» **WORK ORDER**
For this exercise, write out exactly the lines from the line containing "def alignStatusWord (k" through the last line of the records, and no other lines.

» **AVAILABLE RECORDS**

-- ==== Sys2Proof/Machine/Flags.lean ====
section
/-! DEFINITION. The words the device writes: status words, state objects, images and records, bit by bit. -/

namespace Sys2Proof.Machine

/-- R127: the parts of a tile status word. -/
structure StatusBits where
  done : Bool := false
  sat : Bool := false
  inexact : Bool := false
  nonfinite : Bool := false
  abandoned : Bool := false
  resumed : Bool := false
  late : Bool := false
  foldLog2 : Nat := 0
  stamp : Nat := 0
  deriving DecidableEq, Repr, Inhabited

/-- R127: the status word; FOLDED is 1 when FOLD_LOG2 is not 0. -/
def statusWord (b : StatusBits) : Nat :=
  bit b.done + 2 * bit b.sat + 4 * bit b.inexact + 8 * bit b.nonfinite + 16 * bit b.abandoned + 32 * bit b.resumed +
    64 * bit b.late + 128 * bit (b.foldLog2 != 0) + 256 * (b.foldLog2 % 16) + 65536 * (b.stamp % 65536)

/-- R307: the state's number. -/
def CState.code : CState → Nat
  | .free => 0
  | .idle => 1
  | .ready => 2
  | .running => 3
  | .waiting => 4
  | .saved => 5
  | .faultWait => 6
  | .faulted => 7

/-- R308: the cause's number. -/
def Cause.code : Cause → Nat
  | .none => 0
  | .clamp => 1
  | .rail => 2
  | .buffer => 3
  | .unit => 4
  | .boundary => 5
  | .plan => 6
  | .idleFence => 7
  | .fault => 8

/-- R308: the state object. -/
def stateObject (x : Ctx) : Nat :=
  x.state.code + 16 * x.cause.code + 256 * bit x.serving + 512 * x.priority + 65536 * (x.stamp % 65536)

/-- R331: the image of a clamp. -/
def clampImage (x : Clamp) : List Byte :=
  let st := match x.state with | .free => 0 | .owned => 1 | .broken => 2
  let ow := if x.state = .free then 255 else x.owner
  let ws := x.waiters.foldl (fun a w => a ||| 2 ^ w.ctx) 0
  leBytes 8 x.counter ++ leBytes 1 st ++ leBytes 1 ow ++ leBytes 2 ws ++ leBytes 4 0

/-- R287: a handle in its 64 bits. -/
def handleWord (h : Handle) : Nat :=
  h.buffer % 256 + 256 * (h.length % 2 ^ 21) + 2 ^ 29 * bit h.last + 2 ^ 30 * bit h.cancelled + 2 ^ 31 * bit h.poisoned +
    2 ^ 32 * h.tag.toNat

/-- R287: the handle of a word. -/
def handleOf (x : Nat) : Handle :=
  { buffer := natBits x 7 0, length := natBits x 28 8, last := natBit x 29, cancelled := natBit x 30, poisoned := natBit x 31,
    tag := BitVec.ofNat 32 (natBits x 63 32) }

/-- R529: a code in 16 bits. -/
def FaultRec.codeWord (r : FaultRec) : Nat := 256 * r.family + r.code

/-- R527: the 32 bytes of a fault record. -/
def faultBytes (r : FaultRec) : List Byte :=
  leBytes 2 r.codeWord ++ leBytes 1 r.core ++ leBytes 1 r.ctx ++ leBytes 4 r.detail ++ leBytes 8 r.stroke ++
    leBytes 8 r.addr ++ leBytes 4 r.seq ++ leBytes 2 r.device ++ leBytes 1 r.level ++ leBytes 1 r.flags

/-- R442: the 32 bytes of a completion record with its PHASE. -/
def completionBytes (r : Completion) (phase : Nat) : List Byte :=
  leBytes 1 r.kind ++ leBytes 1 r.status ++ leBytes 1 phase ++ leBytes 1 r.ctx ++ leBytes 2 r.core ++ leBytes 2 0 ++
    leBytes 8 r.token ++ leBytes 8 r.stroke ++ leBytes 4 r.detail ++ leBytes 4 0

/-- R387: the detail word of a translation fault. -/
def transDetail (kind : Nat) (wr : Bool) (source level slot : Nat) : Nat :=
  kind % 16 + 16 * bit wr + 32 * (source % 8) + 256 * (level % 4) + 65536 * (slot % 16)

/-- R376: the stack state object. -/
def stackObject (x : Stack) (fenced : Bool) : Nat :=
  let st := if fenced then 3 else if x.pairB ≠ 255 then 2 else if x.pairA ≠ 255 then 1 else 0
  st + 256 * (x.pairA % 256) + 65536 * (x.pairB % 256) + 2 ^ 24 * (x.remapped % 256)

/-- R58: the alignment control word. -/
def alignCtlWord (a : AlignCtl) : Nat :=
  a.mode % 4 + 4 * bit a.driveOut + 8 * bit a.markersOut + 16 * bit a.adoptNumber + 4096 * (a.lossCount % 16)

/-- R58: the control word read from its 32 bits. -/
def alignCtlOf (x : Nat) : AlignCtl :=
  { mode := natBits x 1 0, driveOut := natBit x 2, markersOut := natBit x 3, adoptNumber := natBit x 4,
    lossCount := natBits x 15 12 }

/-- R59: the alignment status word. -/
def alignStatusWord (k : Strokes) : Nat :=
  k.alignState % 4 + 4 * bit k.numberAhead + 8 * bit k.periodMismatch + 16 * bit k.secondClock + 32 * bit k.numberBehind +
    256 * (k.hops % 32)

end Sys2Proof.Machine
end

» **YOUR SOLUTION**
def alignStatusWord (k : Strokes) : Nat :=
  k.alignState % 4 + 4 * bit k.numberAhead + 8 * bit k.periodMismatch + 16 * bit k.secondClock + 32 * bit k.numberBehind +
    256 * (k.hops % 32)

end Sys2Proof.Machine
end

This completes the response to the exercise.